Innovation Favors Better Choice and Control for Consumers

Innovation Favors Better Choice and Control for Consumers

DISH President and CEO Summarizes Winning Formula: Give Consumers What They Want

WASHINGTON--(BUSINESS WIRE)-- On the occasion of being named a “Digital Patriot” by the Consumer Electronics Association, Joseph P. Clayton, president and CEO of DISH, today called on innovators to listen to consumers when designing new products and services.

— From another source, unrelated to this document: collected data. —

-- ==== Sys2Proof/Proofs/SectionRework.lean ====
section
/-! SUPPORT. A section and the channel that holds it changed together (R57, R60, R66, R74). -/
namespace Sys2Proof.Machine

/-! ### Lookups after a change of one section -/

theorem State.updDump_dump_other (s : State) {n m : Num} (h : m ≠ n) (f : DumpEntry → DumpEntry)
    (hf : ∀ e, (f e).number = e.number) : (s.updDump n f).dump m = s.dump m := by
  simp only [State.updDump, State.dump]
  induction s.directory.entries with
  | nil => rfl
  | cons x xs ih =>
    simp only [List.map_cons, List.find?_cons]
    by_cases hx : x.number = n
    · have hxm : (x.number == m) = false := by rw [hx]; simpa using h.symm
      have hfm : ((f x).number == m) = false := by rw [hf]; exact hxm
      rw [if_pos hx, hxm, hfm]
      exact ih
    · rw [if_neg hx, ih]

theorem State.updSection_sect (s : State) (n m : Num) (i k : Nat) (g : SectionRecord → SectionRecord) :
    (s.updSection n i g).sect m k = if m = n ∧ k = i then (s.sect n i).map g else s.sect m k := by
  by_cases hm : m = n
  · subst hm
    have hd : (s.updSection m i g).dump m = (s.dump m).map fun e => { e with sections := e.sections.modify i g } :=
      s.updDump_find m _ fun _ => rfl
    unfold State.sect DumpEntry.sect
    rw [hd]
    by_cases hk : k = i
    · subst hk
      cases s.dump m <;> simp
    · rw [if_neg (fun h => hk h.2)]
      cases s.dump m with
      | none => rfl
      | some e => simp [Ne.symm hk]
  · rw [if_neg (fun h => hm h.1)]
    have hd : (s.updSection n i g).dump m = s.dump m := s.updDump_dump_other hm _ fun _ => rfl
    unfold State.sect
    rw [hd]

/-- A change of one section that changes nothing. -/
theorem State.updSection_id (s : State) (n : Num) (i : Nat) : s.updSection n i id = s := by
  simp [State.updSection, State.updDump]

/-- The entries after a change of one section: those before, with that section of its dump changed. -/
theorem State.Filed.updSection_entries {s : State} (h : s.Filed) (n : Num) (i : Nat) (g : SectionRecord → SectionRecord)
    {f : DumpEntry} (hf : f ∈ (s.updSection n i g).directory.entries) :
    ∃ e ∈ s.directory.entries, f.number = e.number ∧ f.state = e.state ∧ f.sections.length = e.sections.length ∧
      ∀ (k : Nat) (y : SectionRecord), f.sections[k]? = some y →
        ∃ x, e.sections[k]? = some x ∧ (y = x ∨ (e.number = n ∧ k = i ∧ s.sect n i = some x ∧ y = g x)) := by
  obtain ⟨e, he, rfl⟩ := List.mem_map.1 hf
  refine ⟨e, he, by split <;> rfl, by split <;> rfl, by split <;> simp, fun k y hy => ?_⟩
  split at hy
  · next hn =>
    simp only [List.getElem?_modify] at hy
    obtain ⟨x, hx, hxy⟩ := Option.map_eq_some_iff.1 hy
    refine ⟨x, hx, ?_⟩
    by_cases hik : i = k
    · subst hik
      rw [if_pos rfl] at hxy
      refine .inr ⟨hn, rfl, ?_, hxy.symm⟩
      rw [← hn, State.sect_of_dump (h.dump_of_mem he), hx]
    · rw [if_neg hik] at hxy
      exact .inl hxy.symm
  · exact ⟨y, hy, .inl rfl⟩

/-- Fixed sections stay where only REGION sections change (R124). -/
theorem fixed_of_regions {xs ys : List SectionRecord} {l : List (SectionKind × Nat)} (hl : ∀ p ∈ l, p.1 ≠ .region)
    (hx : (xs.take 3).map (fun x => (x.kind, x.admitted)) = l) (hc : ys.length = xs.length)
    (h : ∀ (k : Nat) (y : SectionRecord), ys[k]? = some y → ∃ x, xs[k]? = some x ∧ (y = x ∨ x.kind = .region)) :
    (ys.take 3).map (fun x => (x.kind, x.admitted)) = l := by
  rw [← hx]
  apply List.ext_getElem?
  intro k
  simp only [List.getElem?_map, List.getElem?_take]
  split
  · next hk =>
    cases hy : ys[k]? with
    | none =>
      rw [List.getElem?_eq_none_iff] at hy
      rw [List.getElem?_eq_none_iff.2 (by omega)]
    | some y =>
      obtain ⟨x, hxk, hyx⟩ := h k y hy
      rw [hxk]
      rcases hyx with rfl | hr
      · rfl
      · refine absurd hr (hl (x.kind, x.admitted) ?_)
        rw [← hx]
        refine List.mem_map.2 ⟨x, List.mem_of_getElem? (i := k) ?_, rfl⟩
        rw [List.getElem?_take, if_pos hk, hxk]
  · rfl

/-- A channel that holds no section, or holds one and is laid out in it. -/
structure State.Takes (s : State) (n : Num) (i : Nat) (ch : Channel) (j : Job) : Prop where
  dump : j.dump = n
  index : j.index = i
  number : n < s.directory.nextNumber
  laid : ch.Laid j
  started : s.startUp = .finished

/-- A REGION section changed so that it is lawful and, where the channel holds it, ACTIVE and written as far as the channel
has handled. -/
structure SectionRecord.Reworked (x y : SectionRecord) (ch : Channel) : Prop where
  region : x.kind = .region
  kind : y.kind = x.kind
  index : y.index = x.index
  lawful : x.Lawful → y.Lawful
  held : ∀ j, ch.job = some j → y.state = .active ∧ y.admitted = j.admitted ∧ y.written = ch.handled

/-- A channel's outstanding read, in the hand of the channel as it is to be. -/
def Channel.answersFor (ch : Channel) (d : Dom) (q : LinkRead) : Prop :=
  ∃ j x, ch.job = some j ∧ j.domain = d ∧ x ∈ ch.hand ∧ x.outstanding = true ∧ j.base + x.offset = q.address
    ∧ x.length = q.length

/-- A section that no other channel holds and the channel that holds it, changed together, keep the section law. -/
theorem State.SectionLaw.rework {s : State} (h : s.SectionLaw) (hf : s.Filed) (n : Num) (i : Nat)
    (g : SectionRecord → SectionRecord) (c : Fin 4) (ch : Channel)
    (hown : ∀ e k, e ≠ c → (s.channel e).job = some k → k.dump = n → k.index = i → False)
    (hidle : ch.state = .idle → ch.job = none) (hjob : ∀ j, ch.job = some j → s.Takes n i ch j)
    (hsect : ∀ x, s.sect n i = some x → x.Reworked (g x) ch)
    (hreads : ∀ d (k : Fin 2) q, (s.link d).positions[k] = some q → q.channel = c → ch.answersFor d q) :
    ((s.updSection n i g).setChannel c ch).SectionLaw := by
  have hchan (e : Fin 4) : ((s.updSection n i g).setChannel c ch).channel e = if e = c then ch else s.channel e := by
    rw [State.setChannel_channel, State.updSection_channel]
  have hsec (m : Num) (k : Nat) : ((s.updSection n i g).setChannel c ch).sect m k
      = if m = n ∧ k = i then (s.sect n i).map g else s.sect m k := s.updSection_sect n m i k g
  have hent (f : DumpEntry) (hfm : f ∈ ((s.updSection n i g).setChannel c ch).directory.entries) :=
    hf.updSection_entries n i g hfm
  have hnext : ((s.updSection n i g).setChannel c ch).directory.nextNumber = s.directory.nextNumber := rfl
  have hlink (d : Dom) : ((s.updSection n i g).setChannel c ch).link d = s.link d := rfl
  have hjournal (d : Dom) : ((s.updSection n i g).setChannel c ch).journal d = s.journal d := rfl
  have hstaging : ((s.updSection n i g).setChannel c ch).staging = s.staging := rfl
  have hstart : ((s.updSection n i g).setChannel c ch).startUp = s.startUp := rfl
  generalize (s.updSection n i g).setChannel c ch = t at hchan hsec hent hnext hlink hjournal hstaging hstart ⊢
  have hheld (e : Fin 4) (he : e ≠ c) : t.channel e = s.channel e := (hchan e).trans (if_neg he)
  have hself : t.channel c = ch := (hchan c).trans (if_pos rfl)
  have hfills {m : Num} {k b : Nat} (hb : ∀ x, s.sect m k = some x → x.fills b) (y : SectionRecord)
      (hy : t.sect m k = some y) : y.fills b := by
    rw [hsec] at hy
    split at hy
    · next hmk =>
      obtain ⟨x, hx, -⟩ := Option.map_eq_some_iff.1 hy
      exact absurd (hsect x hx).region (hb x (by rw [hmk.1, hmk.2, hx])).1
    · exact hb y hy
  have hother {e : Fin 4} {j k : Job} (hj : ch.job = some j) (hk : (s.channel e).job = some k) (hd : k.dump = j.dump)
      (hi : k.index = j.index) : e = c := by
    by_contra he
    exact hown e k he hk (hd.trans (hjob j hj).dump) (hi.trans (hjob j hj).index)
  refine ⟨fun f hfm y hy => ?_, fun f hfm ho => ?_, fun e he => ?_, fun e j hj => ?_, fun a b j k hj hk hd hi => ?_,
    fun d k q hq => ?_, fun d => hlink d ▸ h.readsApart d, fun d b hb => ?_, fun r hr hh k hk k1 k2 => ?_, fun hu => ?_⟩
  · obtain ⟨e, he, -, -, -, hs⟩ := hent f hfm
    obtain ⟨k, hk⟩ := List.mem_iff_getElem?.1 hy
    obtain ⟨x, hx, hxy⟩ := hs k y hk
    have hl := h.sections e he x (List.mem_of_getElem? hx)
    rcases hxy with hyx | ⟨-, -, hsx, hyx⟩
    · exact hyx ▸ hl
    · exact hyx ▸ (hsect x hsx).lawful hl
  · obtain ⟨e, he, -, hst, hcount, hs⟩ := hent f hfm
    obtain ⟨hfix, hidx⟩ := h.fixed e he (hst ▸ ho)
    refine ⟨fixed_of_regions (by decide) hfix hcount fun k y hy => ?_, fun k y hy => ?_⟩
    · obtain ⟨x, hx, hyx | ⟨-, -, hsx, -⟩⟩ := hs k y hy
      · exact ⟨x, hx, .inl hyx⟩
      · exact ⟨x, hx, .inr (hsect x hsx).region⟩
    · obtain ⟨x, hx, hyx | ⟨-, -, hsx, hyx⟩⟩ := hs k y hy
      · exact hyx ▸ hidx k x hx
      · exact hyx ▸ (hsect x hsx).index.trans (hidx k x hx)
  · by_cases hec : e = c
    · rw [hec, hself] at he ⊢
      exact hidle he
    · rw [hheld e hec] at he ⊢
      exact h.idle e he
  · by_cases hec : e = c
    · rw [hec, hself] at hj ⊢
      have hk := hjob j hj
      refine hk.laid.law (hnext ▸ hk.dump ▸ hk.number) fun y hy => ?_
      rw [hsec, if_pos ⟨hk.dump, hk.index⟩] at hy
      obtain ⟨x, hx, hxy⟩ := Option.map_eq_some_iff.1 hy
      have hr := hsect x hx
      exact hxy ▸ ⟨hr.kind.trans hr.region, hr.held j hj⟩
    · rw [hheld e hec] at hj ⊢
      have hl := h.channels e j hj
      refine hl.laid.law (hnext ▸ hl.number) fun y hy => ?_
      rw [hsec, if_neg (fun hx => hown e j hec hj hx.1 hx.2)] at hy
      exact hl.sect y hy
  · by_cases ha : a = c <;> by_cases hb : b = c
    · rw [ha, hb]
    · rw [ha, hself] at hj
      rw [hheld b hb] at hk
      exact absurd (hother hj hk hd.symm hi.symm) hb
    · rw [hheld a ha] at hj
      rw [hb, hself] at hk
      exact absurd (hother hk hj hd hi) ha
    · rw [hheld a ha] at hj
      rw [hheld b hb] at hk
      exact h.distinct a b j k hj hk hd hi
  · rw [hlink] at hq
    refine ⟨(h.reads d k q hq).granules, ?_⟩
    by_cases hc : q.channel = c
    · rw [hc, hself]
      exact hreads d k q hq hc
    · rw [hheld _ hc]
      exact (h.reads d k q hq).hand
  · obtain ⟨hn, hle, hfill⟩ := h.copies d b (hjournal d ▸ hb)
    exact ⟨hnext ▸ hn, hle, hfills hfill⟩
  · obtain ⟨hn, hfill⟩ := h.latches r (hstaging ▸ hr) hh k hk k1 k2
    exact ⟨hnext ▸ hn, hfills hfill⟩
  · rw [hstart] at hu
    obtain ⟨hc, hj, hr⟩ := h.starting hu
    refine ⟨fun e => ?_, fun d => hjournal d ▸ hj d, hstaging ▸ hr⟩
    by_cases hec : e = c
    · rw [hec, hself]
      exact Option.eq_none_iff_forall_ne_some.2 fun j hj => hu (hjob j hj).started
    · rw [hheld e hec]
      exact hc e

end Sys2Proof.Machine
end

“Over the years, I’ve adopted a radical business strategy that has often been challenged by many incumbent corporations: give the consumer what he or she wants. That’s a winning formula for success that implies embracing change, embracing technology, and most importantly embracing the consumer,” said Clayton, who is among the honorees at tonight’s ninth annual Digital Patriots Dinner staged by the Consumer Electronics Association (CEA).

Earlier this week DISH announced the proposed merger of DISH and Sprint, a combination that would bring together more than 200 MHz of valuable wireless spectrum and two iconic American brands.

“The advantages of combining the two great American brands of DISH and Sprint are clear: one national service that can offer in- and out-of-home wireless voice, video and data at one attractive retail price on one bill. We would have the ability to reach consumers wherever they go with services that are easy to understand, affordable, and available anywhere – from the biggest cities to the far reaches of rural America, where DISH was born,” Clayton explained as he outlined the benefits of the proposed merger.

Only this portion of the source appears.